Rainbow Moon review: A real grind

Playing the PSN exclusive Rainbow Moon evokes an unusual sort of frustration: it's a victim of wasted potential. This kind of game does a lot of things right, features some neat ideas and fun play elements, but is crippled by one or two major problems – problems so significant that they drag the rest of the product down. All it would take are a couple of fixes to make a great game instead of a merely passable one but, alas, you're stuck with a product that, for everything it does right, is damaged by very obvious flaws.

In Rainbow Moon's case, the novel idea is to blend two distinct types of role-playing game into a unique experience. Exploration is done in the overhead, isometric perspective of classic dungeon-crawlers, and both the overworld and the puzzle-filled labyrinths you'll wind up spelunking are littered with copious amounts of loot and roaming beasties out for your blood. Touch one of the monsters on the map, however, and you'll be spirited off to a new playfield: a miniature version of the grid-based arenas so common in strategy-RPGs like Fire Emblem and Final Fantasy Tactics.%Gallery-158468% Here, both you and the enemy forces (which frequently outnumber yours) will take turns moving around and attacking. There's more to combat here than just constantly throwing out attacks while trying to keep yourself alive. You have limited resources – amount of actions per turn, items, points to use more powerful techniques – and you have to manage these while also keeping tabs on things like your position on the battlefield. If you get backed into a corner or against an object that leaves all the attacking beasties out of range, for example, things can become incredibly messy. You'll earn a steady stream of new abilities over time, which gradually expands the depth and nuance of fighting.

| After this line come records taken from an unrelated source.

-- ==== Sys2Proof/Machine/Registers.lean ====
section
/-!
DEFINITION. Writes of the registers in BAR 0 of the physical function and of the virtual functions (00 R15, R16), the event
log's read index (24 R362) and the security mailbox (24 R372). A register whose write has a row of its own acts by that row.
-/

namespace Sys2Proof.Machine

open Sys2Proof

/-! ## The event log's read index -/

/-- A write of RDIDX clears IRQPEND, and sends vector 0 again for a record written since the message. -/
def State.readIndex (s : State) (j : Nat) (v : BitVec 32) : State :=
  let again := (s.job j).irqMore
  let s := s.updJob j (fun b => { b with rdidx := v, irqpend := again, irqMore := false })
  if again then { s with msix := Tbl.upd 0 s.msix j (· + 1) } else s

/-- RDIDX_WRITE. -/
def execRdidxWrite (job : Nat) (v : BitVec 32) (s : State) : Host.Outcome State Fault Refusal :=
  if job = 0 || 63 < job then .next s else .next (s.readIndex job v)

/-! ## The security mailbox (24 R372) -/

/-- The 64 words of a report that are signed: NONCE, the firmware's digest, the key identifiers and the cold resets. -/
def State.report (s : State) : List Word :=
  s.nonce :: (List.range 8).map Config.firmwareDigest ++ (List.range 4).map Config.imageKey ++ [s.coldResets] ++ List.replicate 50 0

/-- Words written to host memory. -/
def hostWords (m : List Host.Cell) : Nat → List Word → List Host.Cell
  | _, [] => m
  | a, w :: t => hostWords (memWrite m a 8 w.toNat) (a + 8) t

/-- ATTESTATION_REPORT: operation 1 of the mailbox. -/
def execAttestationReport (s : State) : Host.Outcome State Fault Refusal :=
  if s.mailRun ≠ 1 then .next s
  else
    let r := s.report
    .next { s with
      mailRun := 0
      host := hostWords s.host s.mailBuf.toNat (r ++ (List.range 64).map (Config.reportSignature r)) }

/-- IDENTITY_CERTIFICATE: operation 2. The certificate's bytes are open (log entry 10). -/
def execIdentityCertificate (s : State) : Host.Outcome State Fault Refusal :=
  if s.mailRun ≠ 2 then .next s
  else .next { s with mailRun := 0, host := hostWords s.host s.mailBuf.toNat ((List.range 512).map Config.identityWord) }

/-- A write of the mailbox's first word. `mailRun` is the operation of the run that goes on, 0 for none: BUSY. -/
def State.mailWrite (s : State) (v : Word) : State :=
  let op : BitVec 8 := bits v 0 8
  if s.mailRun ≠ 0 then (if bitB v 8 then s else { s with mailOp := op })
  else if !bitB v 8 then { s with mailOp := op }
  else if op = 1 || op = 2 then { s with mailOp := op, mailRun := op, mailErr := false }
  else { s with mailOp := op, mailErr := true }

/-! ## Registers of the physical function -/

/-- The undertow engine runs a move or a command; a job's commands are queued or running (14 R277). -/
def State.engBusy (s : State) : Bool := !s.moves.isEmpty || !s.tiers.isEmpty
def State.tierBusy (s : State) (j : Nat) : Bool := s.tiers.any (fun t => t.job == j)

/-- The words that a live reach, a tier command or an invalidation locks (14 R277). -/
def State.tierLocked (s : State) (j : Nat) : Bool :=
  s.reaches.any (fun r => r.job == j && r.live) || s.tierBusy j || (s.job j).inv.isSome

/-- The sum of the RSHAREs of the other jobs (14 R267). -/
def State.sharesBut (s : State) (j : Nat) : Nat :=
  (s.jobs.filter (fun p => p.1 != j)).foldl (fun a p => a + p.2.rshare.toNat) 0

/-- A write of word `w` of job j's block at 0x4_0000 + 0x80 × j (14 R277). -/
def State.tierRegister (s : State) (j w : Nat) (v : Word) : State :=
  let set (f : Job → Job) : State := if s.tierLocked j then s else s.updJob j f
  match w with
  | 0x00 => set (fun b => { b with rstk := bits v 0 4, ten := bitB v 4, roota := bits v 16 24 })
  | 0x08 => set (fun b => { b with stkset := #v[bits v 0 12, bits v 16 12, bits v 32 12] })
  | 0x10 => set (fun b => { b with hbase := v &&& ~~~0xFFF#64 })
  | 0x18 => set (fun b => { b with tvlo := bits v 21 31 })
  | 0x20 => set (fun b => { b with tvhi := bits v 21 31 })
  | 0x28 => s.updJob j (fun b => { b with resthr := bits v 0 7, tierto := bits v 32 32 })
  | 0x30 => s.tierCmd j v
  | 0x48 => set (fun b => { b with wstk := bits v 0 4, wsen := bitB v 4, wsa := bits v 21 19, wsUsed := true })
  | 0x60 => s.tlbInv j v
  | 0x68 => if 256 < s.sharesBut j + bitsN v 0 9 then s else s.updJob j (fun b => { b with rshare := bits v 0 9 })
  | _ => s

/-- A write in BAR 0 of the physical function. -/
def State.pfRegister (s : State) (off : Nat) (v : Word) : Host.Outcome State Fault Refusal :=
  if 0x20000 ≤ off && off < 0x20400 then
    (if off % 16 = 0 then execPartitionWrite ((off - 0x20000) / 16) v s else .next s)
  else if off = 0x20400 then .next { s with partErr := s.partErr &&& ~~~(bits v 0 4) }
  else if 0x30000 ≤ off && off < 0x31000 then execIslandWrite ((off - 0x30000) / 8) v s
  else if off = 0x31000 then .next { s with plim := bits v 0 12 }
  else if off = 0x40000 then .next { s with strict := bitB v 0 }
  else if off = 0x40008 then .next (if s.engBusy then s else { s with poolBase := bits v 12 28, poolStk := bits v 40 4 })
  else if off = 0x40010 then .next (if s.engBusy then s else { s with poolN := bits v 0 32, poolCap := bits v 32 32 })
  else if 0x40080 ≤ off && off < 0x42000 then .next (s.tierRegister ((off - 0x40000) / 0x80) (off % 0x80) v)
  else if 0x50000 ≤ off && off < 0x500C0 then
    (if off % 16 = 0 then execStackControlWrite ((off - 0x50000) / 16) v s
    else .next (s.updStk ((off - 0x50000) / 16) (fun k => { k with herr := k.herr && !bitB v 48 })))
  else if 0x50100 ≤ off && off < 0x50160 then execPcclr ((off - 0x50100) / 8) v s
  else if 0x60010 ≤ off && off < 0x60400 then
    (let j := (off - 0x60000) / 16
     if off % 16 = 8 then .next (s.updJob j (fun b => { b with reqsig := bitB v 0 }))
     else if (s.job j).saving || (s.job j).restoring || (bitB v 0 && bitB v 1) then .next s
     else if bitB v 0 then execSave j s
     else if bitB v 1 then execRestore j s
     else .next s)
  else if off = 0x60800 then (if bitB v 0 then execWarmReset s else .next s)
  else if off = 0x70000 then .next (s.mailWrite v)
  else if off = 0x70008 then .next { s with nonce := v }
  else if off = 0x70010 then .next { s with mailBuf := v &&& ~~~0xFFF#64 }
  else .next s

/-! ## Registers of a virtual function -/

/-- A save or restore of a job runs (21 R353). -/
def State.saveRuns (s : State) (j : Nat) : Bool :=
  (s.job j).saving || (s.job j).restoring || s.images.any (fun m => m.job == j && !m.valid)
    || s.reaches.any (fun r => r.job == j && r.st == .saved && !s.imageValid r.id)

/-- The page of a queue (06 R137). -/
def State.queueRegister (s : State) (j q w : Nat) (v : Word) : Host.Outcome State Fault Refusal :=
  if w = 0x38 then execLaunchTokenSubmit j q v s
  else if w < 0x38 then .next (s.updQueue j q (fun k => { k with slot := vset k.slot (w / 8) v }))
  else if w = 0x50 then
    .next (s.updQueue j q (fun k => { k with prio := bits v 0 2, enable := bitB v 2, home := bits v 3 6, homev := bitB v 9 }))
  else if 0x80 ≤ w && w < 0x180 then execSeedIngress j q (w % 64 / 8) ((w - 0x80) / 64) v s
  else .next s

/-- A cell's status block (08 R174): the sticky flags and trap enables of its compute tile's active set. -/
def State.statusRegister (s : State) (n w : Nat) (v : Word) : State :=
  if w = 0x40 then s.updC n (fun c => { c with flags := c.flags &&& ~~~(bits v 0 3), trapEn := bits v 4 3 }) else s

/-- A cell's need-by block (12 R259). -/
def State.needRegister (s : State) (n w : Nat) (v : Word) : State :=
  let set (f : NeedBy → NeedBy) : State := s.updCell n (fun c => { c with need := f c.need })
  match w with
  | 0x00 => set (fun b => { b with holdIssue := bitsN v 0 24, holdMax := bitsN v 32 16 })
  | 0x08 => (set (fun b => { b with hold := #v[bitsN v 0 16, bitsN v 16 16, bitsN v 32 16, bitsN v 48 16] })).holdWritten n
  | 0x10 => set (fun b => { b with qwgt := v })
  | _ => s

/-- An ingress window's registers (17 R309). -/
def State.ingressRegister (s : State) (j c w : Nat) (v : Word) : State :=
  if w = 0 then s.updIngress j c (fun g => { g with ibase := v &&& 0xFFFFFFFFFFFC0#64, ien := bitB v 52 })
  else s.updIngress j c (fun g => { g with
    ilen := min 16384 (bitsN v 0 16), iqueue := bitsN v 16 4, iport := bitsN v 20 3, idrop := 0 })

/-- A publication window's registers (17 R310). -/
def State.publishRegister (s : State) (j w r : Nat) (v : Word) : State :=
  let run := (s.pubWin j w).busy
  match r with
  | 0x00 => s.updPub j w (fun g => { g with pbase := if run then g.pbase else v &&& 0xFFFFFFFFFFFC0#64, pen := bitB v 52 })
  | 0x08 => if run then s else s.updPub j w (fun g => { g with plen := bitsN v 0 10 })
  | 0x10 => if run then s else s.updPub j w (fun g => { g with pver := v &&& 0xFFFFFFFFFFFF8#64 })
  | _ => s

/-- The event log, masks and save area of a job (21 R341, R353; 24 R362). -/
def State.logRegister (s : State) (j w : Nat) (v : Word) : State :=
  match w with
  | 0x00 => s.updJob j (fun b => { b with elbase := if b.elen then b.elbase else bits v 12 40, elen := bitB v 52 })
  | 0x08 => s.updJob j (fun b => { b with elsize := if b.elen then b.elsize else bits v 0 5 })
  | 0x10 => s.readIndex j (bits v 32 32)
  | 0x18 => s.updJob j (fun b => { b with elfault := b.elfault && !bitB v 32 })
  | 0x20 => s.updJob j (fun b => { b with wdlim := bits v 0 32, wdOld := b.wdNow s.tick, wdAt := (s.tick / 1000 + 1) * 1000 })
  | 0x30 => s.updJob j (fun b => { b with etmask := bits v 0 17 })
  | 0x38 => s.updJob j (fun b => { b with irqmask := bits v 0 17 })
  | 0x80 => if s.saveRuns j then s else s.updJob j (fun b => { b with savebase := bits v 12 40 })
  | 0x88 => if s.saveRuns j then s else s.updJob j (fun b => { b with savesize := bits v 0 32 })
  | _ => s

/-- The peer table (19 R330): ignored while a collective of the job runs. -/
def State.peerRegister (s : State) (j off : Nat) (v : Word) : State :=
  if s.collectiveRuns j then s
  else if off = 0x140000 then s.updJob j (fun b => { b with rank := bits v 0 10 })
  else if 0x140040 ≤ off && off < 0x142040 then
    s.updJob j (fun b => { b with peers := b.peers.set ((off - 0x140040) / 8) (bits v 0 28) })
  else s

/-- A write of ACTION of a fault slot (21 R345, R347). -/
def State.actionRegister (s : State) (j k : Nat) (v : Word) : Host.Outcome State Fault Refusal :=
  match bitsN v 0 2 with
  | 1 => execFaultResume j k (bits v 48 16) s
  | 2 => execFaultKill j k (bits v 48 16) s
  | _ => .next s

/-- A write in BAR 0 of the virtual function of job j. Cells outside its partition ignore it. -/
def State.vfRegister (s : State) (j off : Nat) (v : Word) : Host.Outcome State Fault Refusal :=
  let mine (n : Nat) : Bool := (s.job j).holds n
  if 0x10000 ≤ off && off < 0x20000 then s.queueRegister j ((off - 0x10000) / 0x1000) (off % 0x1000) v
  else if 0x80000 ≤ off && off < 0x100000 then
    (let n := (off - 0x80000) / 0x400
     if mine n then .next (s.statusRegister n (off % 0x400) v) else .next s)
  else if 0x100000 ≤ off && off < 0x108000 then
    (let n := (off - 0x100000) / 0x40
     if mine n then .next (s.needRegister n (off % 0x40) v) else .next s)
  else if 0x110000 ≤ off && off < 0x118000 then
    (let n := (off - 0x110000) / 0x40
     if mine n && off % 0x40 = 0x20 then .next (s.updCell n (fun c => { c with brk := c.brk && !bitB v 0 })) else .next s)
  else if off = 0x118000 then .next (s.updJob j (fun b => { b with swthr := BitVec.ofNat 32 (max 1024 (bitsN v 0 32)) }))
  else if 0x120000 ≤ off && off < 0x120080 then .next (s.ingressRegister j ((off - 0x120000) / 16) (off % 16) v)
  else if 0x130000 ≤ off && off < 0x130800 then .next (s.publishRegister j ((off - 0x130000) / 0x20) (off % 0x20) v)
  else if 0x140000 ≤ off && off < 0x142040 then .next (s.peerRegister j off v)
  else if 0x150000 ≤ off && off < 0x150090 then .next (s.logRegister j (off - 0x150000) v)
  else if 0x160000 ≤ off && off < 0x162000 then
    (if off % 0x80 = 0x78 then s.actionRegister j ((off - 0x160000) / 0x80) v else .next s)
  else if off = 0x170000 then execReachTeardown j v s
  else if off = 0x170008 then (if (s.job j).tdBusy then .next s else execQueueTeardown j v s)
  else .next s

/-- REGISTER_WRITE: a 64-bit word of BAR 0 of a function; 0 is the physical function. Read-only and reserved fields ignore the
write. A part whose firmware has not been verified answers only at its mailbox (24 R370). -/
def execRegisterWrite (fn off : Nat) (v : Word) (s : State) : Host.Outcome State Fault Refusal :=
  if 63 < fn || 0x800000 ≤ off then .fault .outsideBar
  else if off % 8 ≠ 0 then .next s
  else if fn = 0 then
    (if s.bootOk || (0x70000 ≤ off && off < 0x70018) then s.pfRegister off v else .next s)
  else if s.bootOk then s.vfRegister fn off v
  else .next s

end Sys2Proof.Machine
end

It's always risky to combine genres like this, but Rainbow Moon mostly succeeds in that respect. The exploration element is enjoyable. There are lots of loot and secrets to discover, and the game gladly rewards you for treading a bit off the beaten path. Even with some ill-conceived, tacked-on elements (such as character hunger levels and a constant need to light torches in dungeons), puzzling your way through a tricky cavern and emerging with plenty of loot and fetch-quest items proves satisfying. And while it takes a few hours for the full potential of combat to be unlocked – initially you only have a single party member and a single command per turn – once I had more options available to me, I found myself really starting to dig it.

That is, until I hit that first wall where I started encountering enemies way over my head. As I spent up my limited healing items and skills each battle, I realized that, despite all that time and money I just invested in gear and boosting stats, I still needed to gain a few levels just to be able to fight off some skeletons without quaffing a gallon of potion. Yes, your strategy might be solid, and you may have found some great skill combinations or exploits to lock down certain foes, but if you can't last more than a few fights without exhausting your healing supplies, then you just have to get stronger. And that's where the grinding starts up.

Grinding is a common element in most strategy RPGs, and the best examples of the genre know how to either disguise a grind or make it more enjoyable. Disgaea does it with the Item World, randomizing layouts, treasures, bonuses, and enemies to make each session a unique adventure. Final Fantasy Tactics rewards a grind by offering you new abilities and classes to play around with.

Rainbow Moon, however, doesn't offer much in the way of these incentives: eventually you're just going to have to grind to get better stats to get past the next dungeon. Since on-field enemies vanish after you defeat them, you'll have to go for random encounters (which, in a welcome twist, you can willingly choose to engage in or not with a simple button press). Even this is a bit broken, as sometimes you'll fight manageable mobs while, at other times, you'll get a constant spate of 10 high-level foes at once. As there's no option to speed up character movement or action during fights, you may find yourself quickly growing weary of what was once a fun combat engine.

It's this grind, more than anything else, which drags down Rainbow Moon, dividing your time almost equally between genuinely enjoyable dungeon-crawling and frustrating, level-building slog. It's a real shame, as the game has great ideas and a lot of retro charm to it, but it's hard to justify investing so much time into it when you're not really enjoying yourself. There's no denying that Rainbow Moon offers a lot of game time for its $15 price tag – I just wish more of that time was dedicated to fun exploration and fighting instead of tedious grinding.

This review is based on a PSN download of Rainbow Moon, provided by Eastasiasoft.